There’s No Pacifying What We Think Is Going On Here

, , , | Right | January 27, 2025

My aunt had a baby supplies shop. It was small, compact, and placed in a fairly upscale area. Might not seem too important, but it’s to stress just how weird this interaction was.

She once had a teen girl come into the shop, dawdling and idling in it for an uncomfortable amount of time as she looked at the wares. Figuring by the body language she wasn’t shopping for a relative, my aunt made the second best guess she could think of.

Aunt: “Are you alright there? Is there something you’d like to know you’d need?”

The girl gasped and blushed, stammering something while looking away.

Aunt: “Do you need help? You can tell me.”

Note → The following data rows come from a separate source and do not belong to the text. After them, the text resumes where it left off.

-- ==== Sys2Proof/Tests/Slice0.lean ====
section
/-! SUPPORT. Tests against spec/95_test_vectors.md and the examples in the rules, and for every statement with
hypotheses a concrete case that meets them. -/

namespace Sys2Proof.Tests

open Sys2Proof.Machine Sys2Proof.Safety

/-- A small state: `CRC`, `CFG` with `CFG_VALID`, `FAULT`. -/
def st (crc : Byte) (cfg : ConfigRegister) (fault : BitVec 2) : State := ⟨crc, cfg, fault, [], none⟩

/-- The state a step reaches, if it answers one. -/
def nextOf : StepResult → Option State
  | .next t => some t
  | .fault _ => none
  | .refused _ => none

/-- One step with the word presented. -/
def run1 (w : CmdWord) (s : State) : Option State := nextOf (step (present w s))

/-- The response of an executed command without a reading. -/
def ans (data : Word16) : Option Resp := some ⟨true, data, .noReading, none⟩

/-- The rejection response. -/
def rej (data : Word16) : Option Resp := some ⟨false, data, .noReading, none⟩

/-! ### Well-formedness: an ill-formed operand for each layout with unused bits (R37, R40) -/

theorem smoke_layoutN_refuses : Layout.fits .N 0x0001 = false := by decide
theorem smoke_layoutB_refuses : Layout.fits .B 0x0100 = false := by decide
theorem smoke_layoutC_refuses : Layout.fits .C 0x0004 = false := by decide
theorem smoke_layoutF_refuses : Layout.fits .F 0x0002 = false := by decide
theorem smoke_layoutW_has_no_unused_bit : Layout.fits .W 0xFFFF = true := by decide
theorem smoke_instr_wf : (Instr.cfgSres 3).wf = true ∧ (Instr.decH 0xFFFF).wf = true := by decide
theorem smoke_illegal_words : CmdWord.legal 0x000000 = false ∧ CmdWord.legal 0xFFFFFF = false ∧
    CmdWord.legal 0x110100 = false ∧ CmdWord.legal 0x260004 = false ∧ CmdWord.legal 0x270002 = false := by decide

/-! ### Decoding: each command's word, bit by bit from R39 -/

theorem test_decode_crcInit : decode 0b00010000_00000000_00000000 = .ok .crcInit := by decide
theorem test_decode_crcAdd : decode 0b00010001_00000000_11011100 = .ok (.crcAdd 0xDC) := by decide
theorem test_decode_crcValue : decode 0b00010010_00000000_00000000 = .ok .crcValue := by decide
theorem test_decode_cfgLoad : decode 0b00100000_00000000_00111010 = .ok (.cfgLoad 0x3A) := by decide
theorem test_decode_cfgRaw : decode 0b00100001_00000000_00000000 = .ok .cfgRaw := by decide
theorem test_decode_cfgGres : decode 0b00100010_00000000_00000000 = .ok .cfgGres := by decide
theorem test_decode_cfgGvdd : decode 0b00100011_00000000_00000000 = .ok .cfgGvdd := by decide
theorem test_decode_cfgGhtr : decode 0b00100100_00000000_00000000 = .ok .cfgGhtr := by decide
theorem test_decode_cfgGotp : decode 0b00100101_00000000_00000000 = .ok .cfgGotp := by decide
theorem test_decode_cfgSres : decode 0b00100110_00000000_00000010 = .ok (.cfgSres 0b10) := by decide
theorem test_decode_cfgShtr : decode 0b00100111_00000000_00000001 = .ok (.cfgShtr true) := by decide
theorem test_decode_cfgSotp : decode 0b00101000_00000000_00000000 = .ok (.cfgSotp false) := by decide
theorem test_decode_decT : decode 0b00110000_01001110_10000101 = .ok (.decT 0x4E85) := by decide
theorem test_decode_decH : decode 0b00110001_01101000_00111010 = .ok (.decH 0x683A) := by decide
theorem test_decode_illegal_operands : decode 0x100001 = .error .unusedOperandBits ∧
    decode 0x20FF3A = .error .unusedOperandBits ∧ decode 0x270002 = .error .unusedOperandBits := by decide
theorem test_decode_illegal_opcodes : decode 0x130000 = .error .unknownOpcode ∧
    decode 0x290000 = .error .unknownOpcode ∧ decode 0x320000 = .error .unknownOpcode := by decide
/-- The sensor's own bus opcodes are no commands (section 2.5). -/
theorem test_sensor_opcodes_are_illegal :
    [0xE30000#24, 0xE50000, 0xE60000, 0xE70000, 0xF30000, 0xF50000, 0xFE0000].all (fun w => !CmdWord.legal w) = true := by
  decide
theorem test_decodeTableWord : decodeTableWord 24 0x1100DC = some (.crcAdd 0xDC) ∧ decodeTableWord 24 0x110100 = none ∧
    decodeTableWord 32 0x1100DC = none := by decide
theorem test_withFetchWord : nextOf (step (State.reset.withFetchWord 24 0x1100DC)) =
    some { State.reset with crc := 0x79, resp := ans 0 } := by decide
theorem test_table_size : opcodeTable.length = Config.numCommands := by decide

/-! ### The assembler's text (R43, R44, R9; the words of section 2.5 and of 90_conflicts.md C1) -/

theorem test_asm_literals : assembleLine "CFG.LOAD 0b0011_1010 ; the source's byte".toList = some [.cfgLoad 0x3A] ∧
    assembleLine "CRC.ADD 220".toList = some [.crcAdd 0xDC] ∧ assembleLine "CRC.ADD 256".toList = none := by decide
theorem test_asm_symbol : assembleLines ["CFG.SRES RH11_T11".toList, "; a comment".toList, "CFG.SOTP OFF".toList] =
    some [.cfgSres 3, .cfgSotp false] := by decide
theorem test_asm_check3 : assembleLine "CRC.CHECK3 0x68, 0x3A, 0x7C".toList =
    some [.crcInit, .crcAdd 0x68, .crcAdd 0x3A, .crcAdd 0x7C, .crcValue] := by decide
theorem test_asm_pair : assembleLine "DEC.T 0x4E:0x85".toList = some [.decT 0x4E85] ∧
    assembleLine "CRC.INIT 0".toList = none := by decide

/-! ### The checksum unit (sections 1.1, 2.1, 2.2) -/

theorem test_crcInit : run1 0x100000 (st 0x7C .notLoaded 0) = some ⟨0x00, .notLoaded, 0, [], ans 0⟩ := by decide
theorem test_crcAdd_source : crc8 [0xDC] = 0x79 ∧ crc8 [0x68, 0x3A] = 0x7C ∧ crc8 [0x4E, 0x85] = 0x6B := by decide +kernel
theorem test_crcAdd_zero_byte : run1 0x110000 (st 0x01 .notLoaded 0) = some ⟨0x31, .notLoaded, 0, [], ans 0⟩ := by
  decide
theorem test_crcValue : run1 0x120000 (st 0x79 .notLoaded 0) = some ⟨0x79, .notLoaded, 0, [], ans 0x0079⟩ := by decide
theorem test_crc_replies : crc8 [0xFF, 0xFF, 0xFF] = 0x66 ∧ crc8 [0xFF, 0xFF, 0x2D] = 0x00 ∧
    crc8 [0x4E, 0x85, 0x6A] = 0x31 ∧ crc8 [0x4F, 0x85, 0x6B] = 0x46 ∧ crc8 [1, 2, 3, 4, 5] = 0x68 ∧
    Config.replyLen = 3 := by decide +kernel

/-- Section 2.2, rows 0 to 7. -/
def crcTableLow : List Nat :=
  [0x00, 0x31, 0x62, 0x53, 0xC4, 0xF5, 0xA6, 0x97, 0xB9, 0x88, 0xDB, 0xEA, 0x7D, 0x4C, 0x1F, 0x2E] ++
  [0x43, 0x72, 0x21, 0x10, 0x87, 0xB6, 0xE5, 0xD4, 0xFA, 0xCB, 0x98, 0xA9, 0x3E, 0x0F, 0x5C, 0x6D] ++
  [0x86, 0xB7, 0xE4, 0xD5, 0x42, 0x73, 0x20, 0x11, 0x3F, 0x0E, 0x5D, 0x6C, 0xFB, 0xCA, 0x99, 0xA8] ++
  [0xC5, 0xF4, 0xA7, 0x96, 0x01, 0x30, 0x63, 0x52, 0x7C, 0x4D, 0x1E, 0x2F, 0xB8, 0x89, 0xDA, 0xEB] ++
  [0x3D, 0x0C, 0x5F, 0x6E, 0xF9, 0xC8, 0x9B, 0xAA, 0x84, 0xB5, 0xE6, 0xD7, 0x40, 0x71, 0x22, 0x13] ++
  [0x7E, 0x4F, 0x1C, 0x2D, 0xBA, 0x8B, 0xD8, 0xE9, 0xC7, 0xF6, 0xA5, 0x94, 0x03, 0x32, 0x61, 0x50] ++
  [0xBB, 0x8A, 0xD9, 0xE8, 0x7F, 0x4E, 0x1D, 0x2C, 0x02, 0x33, 0x60, 0x51, 0xC6, 0xF7, 0xA4, 0x95] ++
  [0xF8, 0xC9, 0x9A, 0xAB, 0x3C, 0x0D, 0x5E, 0x6F, 0x41, 0x70, 0x23, 0x12, 0x85, 0xB4, 0xE7, 0xD6]

/-- Section 2.2, rows 8 to F. -/
def crcTableHigh : List Nat :=
  [0x7A, 0x4B, 0x18, 0x29, 0xBE, 0x8F, 0xDC, 0xED, 0xC3, 0xF2, 0xA1, 0x90, 0x07, 0x36, 0x65, 0x54] ++
  [0x39, 0x08, 0x5B, 0x6A, 0xFD, 0xCC, 0x9F, 0xAE, 0x80, 0xB1, 0xE2, 0xD3, 0x44, 0x75, 0x26, 0x17] ++
  [0xFC, 0xCD, 0x9E, 0xAF, 0x38, 0x09, 0x5A, 0x6B, 0x45, 0x74, 0x27, 0x16, 0x81, 0xB0, 0xE3, 0xD2] ++
  [0xBF, 0x8E, 0xDD, 0xEC, 0x7B, 0x4A, 0x19, 0x28, 0x06, 0x37, 0x64, 0x55, 0xC2, 0xF3, 0xA0, 0x91] ++
  [0x47, 0x76, 0x25, 0x14, 0x83, 0xB2, 0xE1, 0xD0, 0xFE, 0xCF, 0x9C, 0xAD, 0x3A, 0x0B, 0x58, 0x69] ++
  [0x04, 0x35, 0x66, 0x57, 0xC0, 0xF1, 0xA2, 0x93, 0xBD, 0x8C, 0xDF, 0xEE, 0x79, 0x48, 0x1B, 0x2A] ++
  [0xC1, 0xF0, 0xA3, 0x92, 0x05, 0x34, 0x67, 0x56, 0x78, 0x49, 0x1A, 0x2B, 0xBC, 0x8D, 0xDE, 0xEF] ++
  [0x82, 0xB3, 0xE0, 0xD1, 0x46, 0x77, 0x24, 0x15, 0x3B, 0x0A, 0x59, 0x68, 0xFF, 0xCE, 0x9D, 0xAC]

theorem test_crc_table : (List.range 256).map (fun x => (crc8Add 0x00 (BitVec.ofNat 8 x)).toNat) =
    crcTableLow ++ crcTableHigh := by decide +kernel

/-! ### The configuration codec (sections 1.5 and 2.3) -/

theorem test_cfgLoad : run1 0x20003A (st 0 .notLoaded 0) = some ⟨0, .loaded 0x3A, 0, [], ans 0⟩ := by decide
theorem test_cfgRaw : run1 0x210000 (st 0 (.loaded 0xBD) 0) = some ⟨0, .loaded 0xBD, 0, [], ans 0x00BD⟩ := by decide
theorem test_cfgRaw_before_load : run1 0x210000 (st 0 .notLoaded 0) = some ⟨0, .notLoaded, 0b10, [], rej 2⟩ := by decide
theorem test_cfgGres : run1 0x220000 (st 0 (.loaded 0x80) 0) = some ⟨0, .loaded 0x80, 0, [], ans 2⟩ ∧
    run1 0x220000 (st 0 (.loaded 0x45) 0) = some ⟨0, .loaded 0x45, 0, [], ans 1⟩ := by decide
theorem test_cfgGvdd : run1 0x230000 (st 0 (.loaded 0x7D) 0) = some ⟨0, .loaded 0x7D, 0, [], ans 1⟩ ∧
    run1 0x230000 (st 0 (.loaded 0xBD) 0) = some ⟨0, .loaded 0xBD, 0, [], ans 0⟩ := by decide
theorem test_cfgGhtr : run1 0x240000 (st 0 (.loaded 0x3A) 0) = some ⟨0, .loaded 0x3A, 0, [], ans 0⟩ ∧
    run1 0x240000 (st 0 (.loaded 0x45) 0) = some ⟨0, .loaded 0x45, 0, [], ans 1⟩ := by decide
theorem test_cfgGotp : run1 0x250000 (st 0 (.loaded 0x3A) 0) = some ⟨0, .loaded 0x3A, 0, [], ans 0⟩ ∧
    run1 0x250000 (st 0 (.loaded 0xBD) 0) = some ⟨0, .loaded 0xBD, 0, [], ans 1⟩ := by decide
theorem test_cfgSres : run1 0x260003 (st 0 (.loaded 0x3A) 0) = some ⟨0, .loaded 0xBB, 0, [], ans 0⟩ ∧
    run1 0x260001 (st 0 (.loaded 0xFF) 0) = some ⟨0, .loaded 0x7F, 0, [], ans 0⟩ := by decide
theorem test_cfgShtr : run1 0x270001 (st 0 (.loaded 0xBB) 0) = some ⟨0, .loaded 0xBF, 0, [], ans 0⟩ ∧
    run1 0x270000 (st 0 (.loaded 0xFF) 0) = some ⟨0, .loaded 0xFB, 0, [], ans 0⟩ := by decide
theorem test_cfgSotp : run1 0x280001 (st 0 (.loaded 0xBF) 0) = some ⟨0, .loaded 0xBD, 0, [], ans 0⟩ ∧
    run1 0x280000 (st 0 (.loaded 0x01) 0) = some ⟨0, .loaded 0x03, 0, [], ans 0⟩ := by decide
/-- Section 2.3, the row of 0x7D. -/
theorem test_codec_row_7D : [setRes 0 0x7D, setRes 1 0x7D, setRes 2 0x7D, setRes 3 0x7D, setHtr false 0x7D,
    setHtr true 0x7D, setOtp false 0x7D, setOtp true 0x7D] = [0x7C#8, 0x7D, 0xFC, 0xFD, 0x79, 0x7D, 0x7F, 0x7D] := by
  decide

/-! ### The reading decoder (section 2.4) -/

theorem test_decT : run1 0x304E85 (st 0 .notLoaded 0) =
    some ⟨0, .notLoaded, 0, [], some ⟨true, 0x4E84, .normal, some 0x40E16550⟩⟩ := by decide +kernel
theorem test_decH : run1 0x31683A (st 0 .notLoaded 0) =
    some ⟨0, .notLoaded, 0, [], some ⟨true, 0x6838, .normal, some 0x42338D60⟩⟩ := by decide +kernel
theorem test_decT_error_high : run1 0x30FFFF (st 0 .notLoaded 0) =
    some ⟨0, .notLoaded, 0, [], some ⟨true, 0x0000, .errorHigh, none⟩⟩ := by decide
theorem test_decH_error_low : run1 0x310000 (st 0 .notLoaded 0) =
    some ⟨0, .notLoaded, 0, [], some ⟨true, 0x0000, .errorLow, none⟩⟩ := by decide
theorem test_temperature_vectors :
    [0x0000#16, 0x0004, 0x0C48, 0x0C4C, 0x4440, 0x4444, 0x6838, 0x7FFC, 0x8000, 0xD914, 0xD918, 0xFFF8, 0xFFFC].map
      (phys32 .temperature) =
    [0xC23B6666#32, 0xC23B5B6A, 0xC219AE27, 0xC219A32C, 0xBB35C000, 0x3C025000, 0x41C57DC0, 0x4223FF42, 0x42240A3E,
      0x42CC4EBD, 0x42CC543B, 0x4300D93A, 0x4300DBFA] := by decide +kernel
theorem test_humidity_vectors :
    [0x0000#16, 0x0004, 0x0C48, 0x0C4C, 0x4440, 0x4444, 0x4E84, 0x7FFC, 0x8000, 0xD914, 0xD918, 0xFFF8, 0xFFFC].map
      (phys32 .humidity) =
    [0xC0C00000#32, 0xC0BFC180, 0xBB580000, 0x3B8E0000, 0x41DA9A00, 0x41DAA9A0, 0x420159D0, 0x4261F830, 0x42620000,
      0x42C7FD88, 0x42C80170, 0x42EDF830, 0x42EDFC18] := by decide +kernel
/-- The intermediate values of R74. -/
theorem test_binary32_intermediates :
    [0x0004#16, 0x4E84, 0xFFFC].map fraction32 = [0x38800000#32, 0x3E9D0800, 0x3F7FFC00] ∧
    [0x0004#16, 0x4E84, 0xFFFC].map (scaled32 .temperature) = [0x3C2FB852#32, 0x42579310, 0x432FB593] ∧
    fraction32 0x6838 = 0x3ED07000 ∧ scaled32 .humidity 0x6838 = 0x424B8D60 := by decide +kernel
theorem test_binary32_constants : fl32 17572 100 = tScale32 ∧ fl32 (-4685) 100 = tOffset32 ∧
    fl32 125 1 = hScale32 ∧ fl32 (-6) 1 = hOffset32 := by decide +kernel

/-! ### Exceptions, reset, nothing presented (sections 2.6 and 2.7) -/

theorem test_illegal_wins : run1 0x270002 (st 0 .notLoaded 0) = some ⟨0, .notLoaded, 0b01, [], rej 1⟩ := by decide
theorem test_fault_accumulates : run1 0x000000 (st 0 .notLoaded 0b10) = some ⟨0, .notLoaded, 0b11, [], rej 1⟩ := by
  decide
theorem test_rejection_keeps_registers : run1 0x110100 (st 0x5A (.loaded 0x3A) 0) =
    some ⟨0x5A, .loaded 0x3A, 0b01, [], rej 1⟩ := by decide
theorem test_fault_blocks_nothing : run1 0x120000 (st 0x5A (.loaded 0x3A) 0b01) =
    some ⟨0x5A, .loaded 0x3A, 0b01, [], ans 0x005A⟩ := by decide
theorem test_reset_with_a_command :
    nextOf (step ⟨0x9B, .loaded 0xBD, 0b11, [⟨true, some 0x1100FF⟩], ans 1⟩) = some State.reset := by decide
theorem test_nothing_presented : nextOf (step ⟨0x9B, .loaded 0xBD, 0b11, [⟨false, none⟩], ans 1⟩) =
    some (st 0x9B (.loaded 0xBD) 0b11) := by decide
theorem test_status_ports : stFault (st 0 .notLoaded 0b10) = 0b10 ∧ stCfgValid (st 0 .notLoaded 0) = false ∧
    stCfgValid (st 0 (.loaded 0) 0) = true := by decide
theorem test_pseudo_decT : decTBytes 0x4E 0x85 = .decT 0x4E85 ∧ decHBytes 0x68 0x3A = .decH 0x683A := by decide
theorem test_resolution_codes : resolutionOfCode (resolutionCode .rh10T13) = .rh10T13 ∧
    resolutionCode .rh11T11 = 0b11 := by decide

/-! ### Witnesses: for each statement with hypotheses, a case that meets them -/

/-- A loaded state and one that is not, with a bit of `FAULT` set. -/
def sL : State := st 0x5A (.loaded 0x3A) 0b01
def sN : State := st 0x5A .notLoaded 0b01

She was expecting to be told something about her being anxious at the idea of becoming a teen mom; or a grim tale of being knocked up by a close relative; or something about how to hide it from her parents. And yet…

Girl: “D-do… do you think any of these pacifiers could fit an adult’s mouth? Or the baby bottles?”

My aunt blinked and, she told me, stared at this girl in bafflement for an uncomfortable minute, unable to come up with a proper answer.

Aunt: “I don’t think so, but you could try with the biggest sizes we have…”

The girl sheepishly bought some pacifiers and a baby bottle. My aunt denied knowing what was going on. I have certainly figured it out, but I don’t have the heart to explicitly tell her the girl was involved in some sort of BSDM scene.